Comment cela est-il possible dans le pays le plus riche du monde ? La réponse est le capitalisme. Il s'agit d'un système dans lequel la classe ouvrière, qui produit toutes les richesses, est systématiquement dépouillée de la majeure partie de ce qu'elle produit sur la base de la propriété privée des moyens de production, de la production pour le profit et du cadre historiquement dépassé de la vie économique que constitue l'État-nation.

Les niveaux d'excès et de parasitisme oligarchiques aux États-Unis sont particulièrement grotesques en raison de la subordination politique totale de la classe ouvrière à l'élite dirigeante par le biais du système bipartite. L'exclusion de la classe ouvrière de la vie politique est imposée par la bureaucratie syndicale et les groupes de pseudo-gauche pro-démocrates dans sa périphérie tels que les Socialistes démocrates d'Amérique (DSA).

Cela se traduit par des faits tels que le maintien du salaire minimum fédéral à 7,25 dollars de l'heure, ce qui n'est même pas suffisant pour assurer la survie d'un être humain. Pendant ce temps, le monopole bipartisan dépense un billion de dollars par an pour la guerre et l'armée et un billion par an pour assurer le service d'une dette nationale de 34.000 milliards de dollars, qui ne cesse d'augmenter. Ces derniers paiements, qui enrichissent directement les banques et les fonds spéculatifs, s'ajoutent aux 12.000 milliards de dollars distribués pour sauver l'élite financière lors des crises de Wall Street en 2008 et 2020.

Les millions de travailleurs qui ont voté pour Trump l'ont fait pour protester contre l'indifférence non dissimulée de Biden et Harris à l'égard de l'impact dévastateur de l'inflation et de l'austérité, y compris la suppression de 40 millions de personnes des listes Medicaid. Ils n'ont pas voté pour la dictature, le rassemblement des travailleurs immigrés dans des camps de concentration surveillés par l'armée en vue d'une expulsion sommaire, l'extension de la guerre mondiale de l'impérialisme américain à la Chine, l'augmentation du soutien de Washington au génocide de Gaza, ou la destruction de millions d'emplois et de services sociaux essentiels.

Ils seront stupéfaits et enragés par ce qui se prépare sous Trump, et ils résisteront, massivement et à une échelle révolutionnaire. Dans sa monumentale Histoire de la révolution russe, Léon Trotsky a consacré un chapitre au « tsar et à la tsarine », dans lequel il évoque l'aveuglement cognitif qui semble habiter les classes dirigeantes à la veille des bouleversements révolutionnaires.

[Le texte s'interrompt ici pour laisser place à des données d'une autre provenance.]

/-- Settles O58: with a request outstanding the Engine is not in `FC_TX` and does not enter it, and outside a Load no other phase sends
the byte. -/
theorem oneRequestAtATime : Obligations.OneRequestAtATime := by
  intro s t hinv h hout hm
  have hfc : s.phase ≠ .fcTx := fun hp => by simp [hinv.request_once hp] at hout
  have hloadTx : s.phase ≠ .loadTx := fun hp => hm (hinv.loading_iff.mpr (.inl hp))
  have hloadRx : s.phase ≠ .loadRx := fun hp => hm (hinv.loading_iff.mpr (.inr hp))
  refine ⟨step_sends_no_request h hfc hloadTx, ?_⟩
  rw [step, State.nextEvent_state] at h
  by_cases he : s.nextEvent.1 = .engine
  · rw [he] at h
    refine ⟨fun ht => ?_, ?_⟩
    · rcases engineStep_to_fcTx h ht with hp | ⟨-, hdue⟩
      · exact hfc hp
      · obtain ⟨-, -, hnone, -⟩ := State.requestDue_iff.mp hdue
        cases hnone.symm.trans hout
    · exact (engineStep_fc_outstanding_cases (u := { s with agenda := s.agenda.tail }) h hloadRx hout).imp_right .inr
  by_cases hpower : s.nextEvent.1 = .powerUp
  · rw [hpower] at h
    cases h
    exact ⟨nofun, .inr (.inl hpower)⟩
  · obtain ⟨hphase, hkept⟩ := runEvent_request h he hpower
    exact ⟨by rwa [hphase], .inl (hkept.trans hout)⟩

end Sys2Proof.Machine
end

section
/-! O60: a Load with its batches runs to `Playing` (43_cmd_data.md R195 to R198). -/

namespace Sys2Proof.Machine

/-- The Engine alone, ready to send, about to ask for the next batch, with the frames `q` waiting. -/
structure State.AtRoundTrip (s : State) (q : List (List Byte)) : Prop where
  agenda : s.agenda = []
  phase : s.phase = .loadTx
  ready : s.tx_ready = true
  hold : s.rx_hold = false
  queue : s.rx_queue = q

/-- What a Load of `k` more round trips leaves behind when it is done, with the frames `rest` still waiting. -/
structure LoadDone (s t : State) (k : Nat) (rest : List (List Byte)) : Prop where
  mode : t.mode = .playing
  phase : t.phase = .fc
  trips : t.load_trips = 0
  queue : t.rx_queue = rest
  sent : t.tx_sent = s.tx_sent ++ List.replicate k Config.REQ
  ports : t.ports = s.ports
  databits : t.databits = s.databits
  lines : t.lines = s.lines
  read_index : t.read_index = s.read_index
  cur_frame : t.cur_frame = t.peekCurrent
  ack_pending : t.ack_pending = s.ack_pending

/-- The state after the request of a round trip (43_cmd_data.md R196). -/
def State.requestBatch (s : State) : State := { s with tx_sent := s.tx_sent ++ [Config.REQ], phase := .loadRx }

/-- The state after one round trip whose batch is the frame `f` (43_cmd_data.md R197). -/
def State.roundTrip (f : List Byte) (s : State) : State := (s.requestBatch.fetch f).loadBatch

/-! ### One round trip -/

/-- A round trip is two Engine steps: the request, and the batch. -/
theorem core_run_roundTrip (n : Nat) {s : State} {f : List Byte} {q : List (List Byte)} (h : s.AtRoundTrip (f :: q)) (hl : f.length ≤ 64) :
    Sys2Proof.core.run (n + 2) s = Sys2Proof.core.run n (s.roundTrip f) := by
  have hrequest : step s = .next s.requestBatch := by
    rw [step_idle_agenda h.agenda, engineStep_of_phase_loadTx h.phase, State.stepLoadTx_ite, if_pos h.ready]
    rfl
  have hoffer : s.requestBatch.rxFrame? = some f := by simp [State.requestBatch, State.rxFrame?, h.hold, h.queue]
  have hbatch : step s.requestBatch = .next (s.roundTrip f) :=
    (step_idle_agenda (s := s.requestBatch) h.agenda).trans (engineStep_loadRx rfl hoffer hl)
  rw [core_run_succ (n + 1) hrequest, core_run_succ n hbatch]

/-- What every round trip leaves alone, its last one included. -/
theorem State.roundTrip_frame (f : List Byte) (s : State) : (s.roundTrip f).agenda = s.agenda ∧ (s.roundTrip f).tx_ready = s.tx_ready ∧
    (s.roundTrip f).rx_hold = s.rx_hold ∧ (s.roundTrip f).ports = s.ports ∧ (s.roundTrip f).databits = s.databits ∧
    (s.roundTrip f).lines = s.lines ∧ (s.roundTrip f).read_index = s.read_index ∧ (s.roundTrip f).ack_pending = s.ack_pending := by
  rw [State.roundTrip, State.loadBatch_frame]
  exact ⟨rfl, rfl, rfl, rfl, rfl, rfl, rfl, rfl⟩

@[simp] theorem State.roundTrip_rx_queue (f : List Byte) (s : State) : (s.roundTrip f).rx_queue = s.rx_queue.tail := by
  rw [State.roundTrip, State.loadBatch_frame]
  rfl

@[simp] theorem State.roundTrip_tx_sent (f : List Byte) (s : State) : (s.roundTrip f).tx_sent = s.tx_sent ++ [Config.REQ] :=
  State.loadBatch_tx_sent _

@[simp] theorem State.roundTrip_load_trips (f : List Byte) (s : State) : (s.roundTrip f).load_trips = s.load_trips - 1 :=
  State.loadBatch_load_trips _

/-- At completion `cur_frame` is the current Frame (43_cmd_data.md R198). -/
theorem State.loadBatch_cur_frame {s : State} (hlast : s.load_trips = 1) : s.loadBatch.cur_frame = s.loadBatch.peekCurrent := by
  rw [State.loadBatch_eq, if_pos hlast]
  rfl

/-- A round trip that is not the last leaves the Engine at the next one. -/
theorem State.AtRoundTrip.next {s : State} {f : List Byte} {q : List (List Byte)} (h : s.AtRoundTrip (f :: q)) (hmore : s.load_trips ≠ 1) :
    (s.roundTrip f).AtRoundTrip q := by
  obtain ⟨hagenda, hready, hhold, -⟩ := State.roundTrip_frame f s
  exact ⟨hagenda.trans h.agenda, (State.loadBatch_phase _).trans (if_neg hmore), hready.trans h.ready, hhold.trans h.hold,
    by rw [State.roundTrip_rx_queue, h.queue, List.tail_cons]⟩

/-- The last round trip completes the Load (43_cmd_data.md R198). -/
theorem State.AtRoundTrip.last {s : State} {f : List Byte} {q : List (List Byte)} (h : s.AtRoundTrip (f :: q)) (hlast : s.load_trips = 1) :
    LoadDone s (s.roundTrip f) 1 q := by
  obtain ⟨-, -, -, hports, hdatabits, hlines, hread, hack⟩ := State.roundTrip_frame f s
  refine ⟨(State.loadBatch_mode _).trans (if_pos hlast), (State.loadBatch_phase _).trans (if_pos hlast), ?_, ?_, ?_, hports, hdatabits,
    hlines, hread, ?_, hack⟩
  · rw [State.roundTrip_load_trips, hlast]
    rfl
  · rw [State.roundTrip_rx_queue, h.queue, List.tail_cons]
  · exact State.roundTrip_tx_sent f s
  · exact State.loadBatch_cur_frame (s := s.requestBatch.fetch f) hlast

/-- A round trip before the Load's `k` others makes it one of `k + 1`. -/
theorem LoadDone.cons {s t : State} {f : List Byte} {k : Nat} {rest : List (List Byte)} (h : LoadDone (s.roundTrip f) t k rest) :
    LoadDone s t (k + 1) rest := by
  obtain ⟨-, -, -, hports, hdatabits, hlines, hread, hack⟩ := State.roundTrip_frame f s
  refine ⟨h.mode, h.phase, h.trips, h.queue, ?_, h.ports.trans hports, h.databits.trans hdatabits, h.lines.trans hlines,
    h.read_index.trans hread, h.cur_frame, h.ack_pending.trans hack⟩
  rw [h.sent, State.roundTrip_tx_sent, List.append_assoc, List.replicate_succ]
  rfl

/-! ### All of them -/

/-- The round trips that are left, each with its batch, run to `Playing`. -/
theorem core_run_roundTrips {f : List Byte} {batches rest : List (List Byte)} {s : State} (h : s.AtRoundTrip (f :: (batches ++ rest)))
    (htrips : s.load_trips.toNat = batches.length + 1) (hfit : ∀ g ∈ f :: batches, g.length ≤ 64) :
    ∃ t, Sys2Proof.core.run (2 * (batches.length + 1)) s = .next t ∧ LoadDone s t (batches.length + 1) rest := by
  induction batches generalizing f s with
  | nil =>
    have hlast : s.load_trips = 1 := BitVec.eq_of_toNat_eq htrips
    exact ⟨_, core_run_roundTrip 0 h (hfit f List.mem_cons_self), h.last hlast⟩
  | cons g batches ih =>
    have hmore : s.load_trips ≠ 1 := fun hlast => by simp [hlast] at htrips
    have htrips' : (s.roundTrip f).load_trips.toNat = batches.length + 1 := by
      rw [State.roundTrip_load_trips, BitVec.toNat_sub_of_le (by rw [BitVec.le_def, htrips]; simp), htrips]
      rfl
    obtain ⟨t, hrun, hdone⟩ := ih (h.next hmore) htrips' fun b hb => hfit b (List.mem_cons_of_mem f hb)
    refine ⟨t, ?_, hdone.cons⟩
    rw [List.length_cons, Nat.mul_succ, core_run_roundTrip _ h (hfit f List.mem_cons_self), hrun]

Il a écrit :

Au flux de l'histoire, dont les lames se rapprochaient de plus en plus des portes du palais, le dernier Romanov opposait une sourde insouciance : on eût dit qu'entre sa mentalité et son époque se dressait une cloison légère mais absolument impénétrable.

Trotsky poursuit :

Le tsar n'avait pas besoin de stupéfiants ; la « mixture » mortelle, il l'avait dans le sang. Mais les signes d'intoxication semblaient particulièrement frappants sur le fond des grands événements de la guerre et de la crise intérieure qui conduisit à la révolution.

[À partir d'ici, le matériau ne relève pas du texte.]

/-- 43_lifecycle.md R204, R205: SHUTDOWN from idle, and in UNCONF. -/
def Obligations.ShutdownReleases : Prop :=
  ∀ s : State,
    (s.st ≠ .unconf → s.busy = false →
      ∃ t, exec .shutdown s = .next t ∧ t.st = .unconf ∧ t.busy = false ∧ t.seen = s.seen ++ [.response 0xE0000000#32] ∧
        (∀ w, (t.worker w).run = .halted ∧ (t.worker w).todo = []) ∧ t.cmdq = s.cmdq ∧ t.ackq = s.ackq ∧
        t.evq = s.evq ∧ t.mem = s.mem ∧ t.hostq = s.hostq ∧ t.rsp = s.rsp ∧ t.sched = s.sched ∧
        t.acting = s.acting ∧ t.spoiled = s.spoiled) ∧
    (s.st = .unconf → exec .shutdown s = .next { s with seen := s.seen ++ [.response (encode (.rsp s.busy 5))] })

/-- 43_lifecycle.md R206: SHUTDOWN during a transform ends the modelled run. -/
def Obligations.ShutdownInFlightFaults : Prop :=
  ∀ s : State, s.st ≠ .unconf → s.busy = true → exec .shutdown s = .fault .shutdownInFlight

/-! ### SUBMIT and ISBUSY -/

/-- 42_coordinator.md R171, R176, 10_state.md R49: an accepted SUBMIT. -/
def Obligations.SubmitStartsATransform : Prop :=
  ∀ (s : State) (buf : Handle) (cb : Callback),
    s.st ≠ .unconf → s.busy = false → s.size ≤ (s.mem.lookup buf.toNat).real.length →
    s.size ≤ (s.mem.lookup buf.toNat).imag.length →
    ∃ t, exec (.submit buf cb) s = .next t ∧
      t = { s with busy := true, buf := some buf, cb := cb, phase := 2, rk := 0, notified := false, st := .dist,
                   pack := s.nt, spoiled := false, cmdq := t.cmdq, seen := s.seen ++ [.response 0xE0000100#32] } ∧
      (∀ w, w < s.nt → t.cmdAt w = s.cmdAt w ++ [encode (.strided true buf)]) ∧
      ∀ w, s.nt ≤ w → t.cmdAt w = s.cmdAt w

/-- 42_coordinator.md R172 to R174: a SUBMIT that is not accepted changes no state; the order of its tests. -/
def Obligations.SubmitRejections : Prop :=
  ∀ (s : State) (buf : Handle) (cb : Callback),
    (s.st = .unconf → exec (.submit buf cb) s = .next { s with seen := s.seen ++ [.response (encode (.rsp s.busy 5))] }) ∧
    (s.st ≠ .unconf → s.busy = true →
      exec (.submit buf cb) s = .next { s with seen := s.seen ++ [.response 0xE0000101#32] }) ∧
    (s.st ≠ .unconf → s.busy = false →
      (s.mem.lookup buf.toNat).real.length < s.size ∨ (s.mem.lookup buf.toNat).imag.length < s.size →
      exec (.submit buf cb) s = .next { s with seen := s.seen ++ [.response 0xE0000003#32] })

/-- 42_coordinator.md R175, the `busy` bit by 30_encoding.md R99. That in UNCONF it is `BUSY`, where R175 writes 0, is the
model's reading (log 25, DEDUCED). -/
def Obligations.IsbusyAnswersBusy : Prop :=
  ∀ s : State,
    (s.st = .unconf → exec .isbusy s = .next { s with seen := s.seen ++ [.response (encode (.rsp s.busy 5))] }) ∧
    (s.st ≠ .unconf → exec .isbusy s =
      .next { s with seen := s.seen ++ [.response (if s.busy then 0xE0000100#32 else 0xE0000000#32)] })

/-! ### The barrier -/

/-- 42_coordinator.md R177: a report that is not the last of its round is counted, whatever its `id`. -/
def Obligations.AckIsCounted : Prop :=
  ∀ (s : State) (id : Nat), s.st = .dist ∨ s.st = .localPhase → 2 ≤ s.pack →
    exec (.ack id) s = .next { s with pack := s.pack - 1 }

/-- 42_coordinator.md R179, R176: the last report of a STRIDED round, with rounds left, and after the last of them. -/
def Obligations.LastAckOfADistributedRound : Prop :=
  ∀ (s : State) (id : Nat), s.st = .dist → s.pack = 1 →
    (∀ h, s.phase < s.nt → s.buf = some h →
      ∃ t, exec (.ack id) s = .next t ∧ t = { s with pack := s.nt, phase := s.phase * 2, cmdq := t.cmdq } ∧
        (∀ w, w < s.nt → t.cmdAt w = s.cmdAt w ++ [encode (.strided false h)]) ∧
        ∀ w, s.nt ≤ w → t.cmdAt w = s.cmdAt w) ∧
    (s.nt ≤ s.phase →
      ∃ t, exec (.ack id) s = .next t ∧ t = { s with pack := s.nt, st := .localPhase, cmdq := t.cmdq } ∧
        (∀ w, w < s.nt → t.cmdAt w = s.cmdAt w ++ [0x90000000#32]) ∧
        ∀ w, s.nt ≤ w → t.cmdAt w = s.cmdAt w)

/-- 42_coordinator.md R181: the last report of the LOCAL round. -/
def Obligations.LastAckOfTheLocalRound : Prop :=
  ∀ (s : State) (id : Nat), s.st = .localPhase → s.pack = 1 →
    exec (.ack id) s = .next { s with pack := 0, st := .reord, rk := 0, notified := false }

/-- A report that nobody awaits is unreachable (42_coordinator.md R177, 30_encoding.md R103): the model's refusal, log 17. -/
def Obligations.StrayAckRefused : Prop :=
  ∀ (s : State) (id : Nat), (s.st ≠ .dist ∧ s.st ≠ .localPhase) ∨ s.pack = 0 →
    exec (.ack id) s = .refused .strayReport

/-- 10_state.md R45: the outcome does not depend on which pending report is taken. -/
def Obligations.ReportOrderDoesNotMatter : Prop :=
  ∀ (s t u : State) (i j : Nat), perform (.collect i) s = .next t → perform (.collect j) s = .next u →
    i < s.ackq.length → j < s.ackq.length → u = { t with ackq := s.ackq.eraseIdx j }

/-! ### The reorder pass and the completion -/

/-- 42_coordinator.md R182: one reorder step. -/
def Obligations.ReorderStepExchanges : Prop :=
  ∀ (s : State) (ms : List Move) (h : Handle),
    s.sched = .reorder :: ms → s.st = .reord → s.rk < s.size → s.buf = some h → s.mem.longEnough h s.size = true →
    ∃ t, step s = .next t ∧ t = { s with sched := ms, rk := s.rk + 1, mem := t.mem } ∧
      (s.rk < bitrev s.rk s.nu → ∀ p,
        t.mem.readEl ⟨h, p, s.rk⟩ = s.mem.readEl ⟨h, p, bitrev s.rk s.nu⟩ ∧
        t.mem.readEl ⟨h, p, bitrev s.rk s.nu⟩ = s.mem.readEl ⟨h, p, s.rk⟩) ∧
      ∀ b : Addr, bitrev s.rk s.nu ≤ s.rk ∨ b.handle ≠ h ∨ (b.idx ≠ s.rk ∧ b.idx ≠ bitrev s.rk s.nu) →
        t.mem.readEl b = s.mem.readEl b

/-- 42_coordinator.md R183: the whole pass puts at `k` what was at `bitrev(k, NU)`, in both sequences. -/
def Obligations.ReorderPassPermutes : Prop :=
  ∀ (s : State) (h : Handle), s.st = .reord → s.rk = 0 → s.buf = some h → s.mem.longEnough h s.size = true →
    ∃ t, performAll (List.replicate s.size .reorder) s = .next t ∧ t = { s with rk := s.size, mem := t.mem } ∧
      (∀ p k, k < s.size → t.mem.readEl ⟨h, p, k⟩ = s.mem.readEl ⟨h, p, bitrev k s.nu⟩) ∧
      ∀ b : Addr, b.handle ≠ h ∨ s.size ≤ b.idx → t.mem.readEl b = s.mem.readEl b

/-- 42_coordinator.md R184: the notify step, the host having kept its hands off the buffer. -/
def Obligations.NotifyEmitsDone : Prop :=
  ∀ (s : State) (ms : List Move) (h : Handle),
    s.sched = .notify :: ms → s.st = .reord → s.rk = s.size → s.notified = false → s.buf = some h → s.spoiled = false →
    step s = .next { s with sched := ms, evq := s.evq ++ [encode (.done s.cb h)], buf := none, notified := true }

/-- 42_coordinator.md R185: the return to idle. -/
def Obligations.ReturnToIdle : Prop :=
  ∀ (s : State) (ms : List Move), s.sched = .toIdle :: ms → s.st = .reord → s.notified = true →
    step s = .next { s with sched := ms, st := .idle, busy := false }

/-- 60_exceptions.md R230, 10_state.md R46: the host takes the oldest pending completion, which names its callback. What it
is told of is kept in `seen` (log 4). RSP gives the host its word; between two steps a word stands on the response port only
where `withFetchWord` has put it, which is the model's choice (log 26). -/
def Obligations.HostTakesInOrder : Prop :=
  (∀ (s : State) (cb : Callback) (buf : Handle),
    exec (.done cb buf) s = .next { s with seen := s.seen ++ [.completion cb buf] } ∧
    ∀ (ms : List Move) (q : List HostAct) (e : List Word),
      s.sched = .host :: ms → s.hostq = .waitDone :: q → s.evq = encode (.done cb buf) :: e →
      step s = .next { s with sched := ms, hostq := q, evq := e, seen := s.seen ++ [.completion cb buf] }) ∧
  ∀ (s : State) (busy : Bool) (status : Nat),
    exec (.rsp busy status) s = .next { s with seen := s.seen ++ [.response (encode (.rsp busy status))] } ∧
    ∀ (ms : List Move), status < 256 → s.sched = .response :: ms → s.rsp = some (encode (.rsp busy status)) →
      step s = .next { s with sched := ms, rsp := none, seen := s.seen ++ [.response (encode (.rsp busy status))] }

/-- 42_coordinator.md R184, 60_exceptions.md R230: a completion is emitted by the notify step alone, one a time, and the
buffer is given up in the same step; nothing else adds to `evq`. -/
def Obligations.OnlyNotifyEmitsDone : Prop :=
  ∀ (s t : State) (m : Move) (ms : List Move), s.sched = m :: ms → step s = .next t →
    t.evq = s.evq ∨ (m = .host ∧ t.evq = s.evq.tail) ∨
      (m = .notify ∧ t.buf = none ∧ t.notified = true ∧
        ∃ h, s.buf = some h ∧ t.evq = s.evq ++ [encode (.done s.cb h)])

/-! ### The lent buffer -/

/-- 20_memory.md R81, 93_implementation_defined.md U4: a host read of a lent element returns a draw; a host write to one makes
every element the engine owns a draw; elsewhere both are plain. -/
def Obligations.HostAccessToLentBuffer : Prop :=
  ∀ (s : State) (ms : List Move) (q : List HostAct) (a : Addr) (u v : Sample),
    s.sched = .host :: ms → s.mem.readEl a = some u →
    (s.hostq = .read a :: q →
      (s.buf = some a.handle ∧ a.idx < s.size →
        step s = .next { s with sched := ms, hostq := q, draws := s.draws + 1,
                                seen := s.seen ++ [.datum (Config.freeSample s.draws)] }) ∧
      (s.buf ≠ some a.handle ∨ s.size ≤ a.idx →
        step s = .next { s with sched := ms, hostq := q, seen := s.seen ++ [.datum u] })) ∧
    (s.hostq = .write a v :: q →
      (s.buf = some a.handle ∧ a.idx < s.size →
        ∃ t, step s = .next t ∧
          t = { s with sched := ms, hostq := q, mem := t.mem, draws := s.draws + 2 * s.size, spoiled := true } ∧
          (∀ p i x, i < s.size → s.mem.readEl ⟨a.handle, p, i⟩ = some x →
            ∃ d, t.mem.readEl ⟨a.handle, p, i⟩ = some (Config.freeSample d) ∧ s.draws ≤ d ∧ d < t.draws) ∧
          ∀ b : Addr, b.handle ≠ a.handle ∨ s.size ≤ b.idx → t.mem.readEl b = s.mem.readEl b) ∧
      (s.buf ≠ some a.handle ∨ s.size ≤ a.idx →
        ∃ t, step s = .next t ∧ t = { s with sched := ms, hostq := q, mem := t.mem } ∧
          t.mem.readEl a = some v ∧ ∀ b, b ≠ a → t.mem.readEl b = s.mem.readEl b))

/-- 20_memory.md R62: no step of the engine touches an element it does not own. -/
def Obligations.EngineTouchesOnlyWhatItOwns : Prop :=
  ∀ (s t : State) (m : Move) (ms : List Move), s.Inv → s.sched = m :: ms → m ≠ .host → step s = .next t →
    ∀ b : Addr, s.buf ≠ some b.handle ∨ s.size ≤ b.idx → t.mem.readEl b = s.mem.readEl b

L’histoire s’apprête à régler ses comptes avec la classe dirigeante américaine. La force sociale qui seule peut arrêter et inverser le glissement vers le fascisme et la guerre mondiale est la classe ouvrière, aux États-Unis et dans le monde. Elle se battra, mais cela nécessite une perspective et une stratégie marxiste et internationaliste scientifique et la construction d'une nouvelle direction, ce qui ne peut être accompli que par le mouvement trotskiste, le Parti de l'égalité socialiste et le Comité international de la Quatrième Internationale. À tous ceux qui voient les dangers et veulent se battre, nous disons : adhérez au PES et luttez pour l'indépendance politique de la classe ouvrière et le socialisme !

(Article paru en anglais le 28 novembre 2024)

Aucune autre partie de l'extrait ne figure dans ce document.